Repeat the records below word for word.

::::

/-- From R51, R64, R66: MAC, MSU, ACCADD, ACCLD and ACCCLR enter their accumulator write into the pipeline, to land in the third cycle.
And: From R64, R66: an accumulator after MAC, MSU, ACCADD, ACCLD or ACCCLR lands: the 64-bit value, its residue, and 0b111 for as long as it is poisoned. -/
def Obligations.CellAccumulatorOpsFire : Prop :=
  (
  ∀ (g : GroveId) (n : Fin 16),
    let t := g.t.val
    let k := gOf g
    let F (d : Dev) := cellF t k n.val d
    let fl (d : Dev) (op : AccOp) : Option InFlight := some (cleanFlight n.val ((d.chip.grove t k).cycle + 3)
      (.acc (F d).accSel op (F d).sgn ((F d).flagEn && ((F d).laneMask == 0 || bitOf (F d).laneMask 0)) 0#64) (F d))
    let dot (d : Dev) : BitVec 64 := BitVec.ofInt 64 (dotLanes (cellF t k n.val d) (TWord.data (cellA t k n.val d)).toNat (TWord.data (cellB t k n.val d)).toNat)
    let ok (op : Nat) (d : Dev) : Prop := cellReady op t k n.val d = true ∧ cellSound t k n.val d = true
    Does (.cellMac g n {}) (ok 0x13) (fun d => cellFired t k n.val (fl d (.add (dot d) (cellPoison t k n.val d))) d) ∧
    Does (.cellMsu g n {}) (ok 0x14) (fun d => cellFired t k n.val (fl d (.sub (dot d) (cellPoison t k n.val d))) d) ∧
    Does (.cellAccadd g n {}) (ok 0x15) (fun d => cellFired t k n.val
      (fl d (.add (BitVec.ofInt 64 (laneInt (cellF t k n.val d).sgn 32 (TWord.data (cellA t k n.val d)).toNat)) (cellPoison t k n.val d))) d) ∧
    Does (.cellAccld g n {}) (ok 0x16) (fun d => cellFired t k n.val
      (fl d (.load (TWord.data (cellB t k n.val d) ++ TWord.data (cellA t k n.val d)) (cellPoison t k n.val d))) d) ∧
    Does (.cellAccclr g n {}) (ok 0x17) (fun d => cellFired t k n.val (fl d .clear) d)
  ) ∧
  (
  ∀ (a : Accu) (s : BitVec 64) (p sgn : Bool), (a.res = 7#3 ∨ a.res = res64 a.val) →
    (∀ op ∈ [AccOp.add s p, AccOp.sub s p, AccOp.load s p, AccOp.clear],
      let r := accWrite a op sgn
      r.1.val = (match op with | .add s _ => a.val + s | .sub s _ => a.val - s | .load s _ => s | .clear => 0#64) ∧
      (r.1.res = 7#3 ∨ (r.1.res = res64 r.1.val ∧ r.1.res.toNat < 7)) ∧
      (r.1.res = 7#3 ↔ match op with | .add _ p => p = true ∨ a.res = 7#3 | .sub _ p => p = true ∨ a.res = 7#3 | .load _ p => p = true | .clear => False) ∧
      (r.1.res ≠ 7#3 → r.2.2 = r.1.res.toNat) ∧ r.1.tag = a.tag ∧ r.1.ownerValid = a.ownerValid)
  )

/-- From R55, R56, R51: ACCRS enters the shifted, rounded and saturated accumulator as its result, GETF the flag register; PUTF enters its operand for the flags;
NOP only fires. -/
def Obligations.CellReadAndFlagOpsFire : Prop :=
  ∀ (g : GroveId) (n : Fin 16),
    let t := g.t.val
    let k := gOf g
    let F (d : Dev) := cellF t k n.val d
    let x (d : Dev) := (d.chip.grove t k).cell n.val
    let acc (d : Dev) := (x d).accu (F d).accSel
    let wb (d : Dev) : Option Nat := if (F d).wbEn then some (F d).wbK else none
    let ok (op : Nat) (d : Dev) : Prop := cellReady op t k n.val d = true ∧ cellSound t k n.val d = true
    let out (d : Dev) (e : Flight) : Option InFlight := some (cleanFlight n.val ((d.chip.grove t k).cycle + 1) e (F d))
    Does (.cellNop g n {}) (ok 0x00) (cellFired t k n.val none) ∧
    Does (.cellAccrs g n {}) (fun d => ok 0x18 d ∧ ((acc d).res = 7#3 ∨ (acc d).res = res64 (acc d).val))
      (fun d => let r := accrs (F d) (acc d).val
        cellFired t k n.val (out d (.out (twordP ((acc d).res == 7#3) (BitVec.ofNat 32 r.1)) 0xFFFFFFFF#32 (wb d)
          (BitVec.ofNat 16 (2 * b2n r.2 + 4 * b2n (r.1 == 0) + 8 * b2n (bitOf r.1 31))) (if (F d).flagEn then 0xFFFF#16 else 0#16))) d) ∧
    Does (.cellGetf g n {}) (fun d => ok 0x50 d ∧ (x d).par = flagPar (x d).flags)
      (fun d => cellFired t k n.val (out d (.out (tword (BitVec.ofNat 32 (x d).flags.toNat)) 0xFFFFFFFF#32 (wb d) 0#16 0#16)) d) ∧
    Does (.cellPutf g n {}) (ok 0x51)
      (fun d => cellFired t k n.val (out d (.out 0#35 0#32 none (BitVec.ofNat 16 (TWord.data (cellA t k n.val d)).toNat) 0xFFFF#16)) d)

::::

▶ Solution:
/-- From R51, R64, R66: MAC, MSU, ACCADD, ACCLD and ACCCLR enter their accumulator write into the pipeline, to land in the third cycle.
And: From R64, R66: an accumulator after MAC, MSU, ACCADD, ACCLD or ACCCLR lands: the 64-bit value, its residue, and 0b111 for as long as it is poisoned. -/
def Obligations.CellAccumulatorOpsFire : Prop :=
  (
  ∀ (g : GroveId) (n : Fin 16),
    let t := g.t.val
    let k := gOf g
    let F (d : Dev) := cellF t k n.val d
    let fl (d : Dev) (op : AccOp) : Option InFlight := some (cleanFlight n.val ((d.chip.grove t k).cycle + 3)
      (.acc (F d).accSel op (F d).sgn ((F d).flagEn && ((F d).laneMask == 0 || bitOf (F d).laneMask 0)) 0#64) (F d))
    let dot (d : Dev) : BitVec 64 := BitVec.ofInt 64 (dotLanes (cellF t k n.val d) (TWord.data (cellA t k n.val d)).toNat (TWord.data (cellB t k n.val d)).toNat)
    let ok (op : Nat) (d : Dev) : Prop := cellReady op t k n.val d = true ∧ cellSound t k n.val d = true
    Does (.cellMac g n {}) (ok 0x13) (fun d => cellFired t k n.val (fl d (.add (dot d) (cellPoison t k n.val d))) d) ∧
    Does (.cellMsu g n {}) (ok 0x14) (fun d => cellFired t k n.val (fl d (.sub (dot d) (cellPoison t k n.val d))) d) ∧
    Does (.cellAccadd g n {}) (ok 0x15) (fun d => cellFired t k n.val
      (fl d (.add (BitVec.ofInt 64 (laneInt (cellF t k n.val d).sgn 32 (TWord.data (cellA t k n.val d)).toNat)) (cellPoison t k n.val d))) d) ∧
    Does (.cellAccld g n {}) (ok 0x16) (fun d => cellFired t k n.val
      (fl d (.load (TWord.data (cellB t k n.val d) ++ TWord.data (cellA t k n.val d)) (cellPoison t k n.val d))) d) ∧
    Does (.cellAccclr g n {}) (ok 0x17) (fun d => cellFired t k n.val (fl d .clear) d)
  ) ∧
  (
  ∀ (a : Accu) (s : BitVec 64) (p sgn : Bool), (a.res = 7#3 ∨ a.res = res64 a.val) →
    (∀ op ∈ [AccOp.add s p, AccOp.sub s p, AccOp.load s p, AccOp.clear],
      let r := accWrite a op sgn
      r.1.val = (match op with | .add s _ => a.val + s | .sub s _ => a.val - s | .load s _ => s | .clear => 0#64) ∧
      (r.1.res = 7#3 ∨ (r.1.res = res64 r.1.val ∧ r.1.res.toNat < 7)) ∧
      (r.1.res = 7#3 ↔ match op with | .add _ p => p = true ∨ a.res = 7#3 | .sub _ p => p = true ∨ a.res = 7#3 | .load _ p => p = true | .clear => False) ∧
      (r.1.res ≠ 7#3 → r.2.2 = r.1.res.toNat) ∧ r.1.tag = a.tag ∧ r.1.ownerValid = a.ownerValid)
  )

/-- From R55, R56, R51: ACCRS enters the shifted, rounded and saturated accumulator as its result, GETF the flag register; PUTF enters its operand for the flags;
NOP only fires. -/
def Obligations.CellReadAndFlagOpsFire : Prop :=
  ∀ (g : GroveId) (n : Fin 16),
    let t := g.t.val
    let k := gOf g
    let F (d : Dev) := cellF t k n.val d
    let x (d : Dev) := (d.chip.grove t k).cell n.val
    let acc (d : Dev) := (x d).accu (F d).accSel
    let wb (d : Dev) : Option Nat := if (F d).wbEn then some (F d).wbK else none
    let ok (op : Nat) (d : Dev) : Prop := cellReady op t k n.val d = true ∧ cellSound t k n.val d = true
    let out (d : Dev) (e : Flight) : Option InFlight := some (cleanFlight n.val ((d.chip.grove t k).cycle + 1) e (F d))
    Does (.cellNop g n {}) (ok 0x00) (cellFired t k n.val none) ∧
    Does (.cellAccrs g n {}) (fun d => ok 0x18 d ∧ ((acc d).res = 7#3 ∨ (acc d).res = res64 (acc d).val))
      (fun d => let r := accrs (F d) (acc d).val
        cellFired t k n.val (out d (.out (twordP ((acc d).res == 7#3) (BitVec.ofNat 32 r.1)) 0xFFFFFFFF#32 (wb d)
          (BitVec.ofNat 16 (2 * b2n r.2 + 4 * b2n (r.1 == 0) + 8 * b2n (bitOf r.1 31))) (if (F d).flagEn then 0xFFFF#16 else 0#16))) d) ∧
    Does (.cellGetf g n {}) (fun d => ok 0x50 d ∧ (x d).par = flagPar (x d).flags)
      (fun d => cellFired t k n.val (out d (.out (tword (BitVec.ofNat 32 (x d).flags.toNat)) 0xFFFFFFFF#32 (wb d) 0#16 0#16)) d) ∧
    Does (.cellPutf g n {}) (ok 0x51)
      (fun d => cellFired t k n.val (out d (.out 0#35 0#32 none (BitVec.ofNat 16 (TWord.data (cellA t k n.val d)).toNat) 0xFFFF#16)) d)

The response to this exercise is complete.